# [EXERCISE INSTRUCTIONS]
Only these lines of the data below are wanted: the one with "match Memory.read m", the one with "Memory.cells (a + 1) vs", and any lines between them, each repeated exactly.

___ RECORD SET

-- ==== Sys2Proof/Machine/Memory.lean ====
section
/-! DEFINITION. The operations on a memory (WIN, the decode tables, CLENS, LENS): read one element, read a run, write a run.
Every write goes through `writeBlock`, which keeps the canonical form. -/

namespace Sys2Proof.Machine

variable {α : Type}

/-- The element at index `a`; none when nothing has written it (R46). -/
def Memory.read : Memory α → Nat → Option α
  | [], _ => none
  | (b, v) :: m, a => if b = a then some v else Memory.read m a

/-- The elements at `a`, …, `a + n - 1`; none when nothing has written one of them. -/
def Memory.readBlock (m : Memory α) (a : Nat) : Nat → Option (List α)
  | 0 => some []
  | n + 1 =>
    match Memory.read m a, Memory.readBlock m (a + 1) n with
    | some v, some vs => some (v :: vs)
    | _, _ => none

/-- The cells of a run of values that starts at index `a`. -/
def Memory.cells (a : Nat) : List α → Memory α
  | [] => []
  | v :: vs => (a, v) :: Memory.cells (a + 1) vs

/-- Write the values `vs` at `a`, `a + 1`, …; every other element is unchanged. -/
def Memory.writeBlock (m : Memory α) (a : Nat) (vs : List α) : Memory α :=
  m.filter (fun c => decide (c.1 < a)) ++ Memory.cells a vs ++ m.filter (fun c => decide (a + vs.length ≤ c.1))

/-- Write one element. -/
def Memory.write (m : Memory α) (a : Nat) (v : α) : Memory α := Memory.writeBlock m a [v]

end Sys2Proof.Machine
end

______

# [SOLVED PROBLEM]
    match Memory.read m a, Memory.readBlock m (a + 1) n with
    | some v, some vs => some (v :: vs)
    | _, _ => none

/-- The cells of a run of values that starts at index `a`. -/
def Memory.cells (a : Nat) : List α → Memory α
  | [] => []
  | v :: vs => (a, v) :: Memory.cells (a + 1) vs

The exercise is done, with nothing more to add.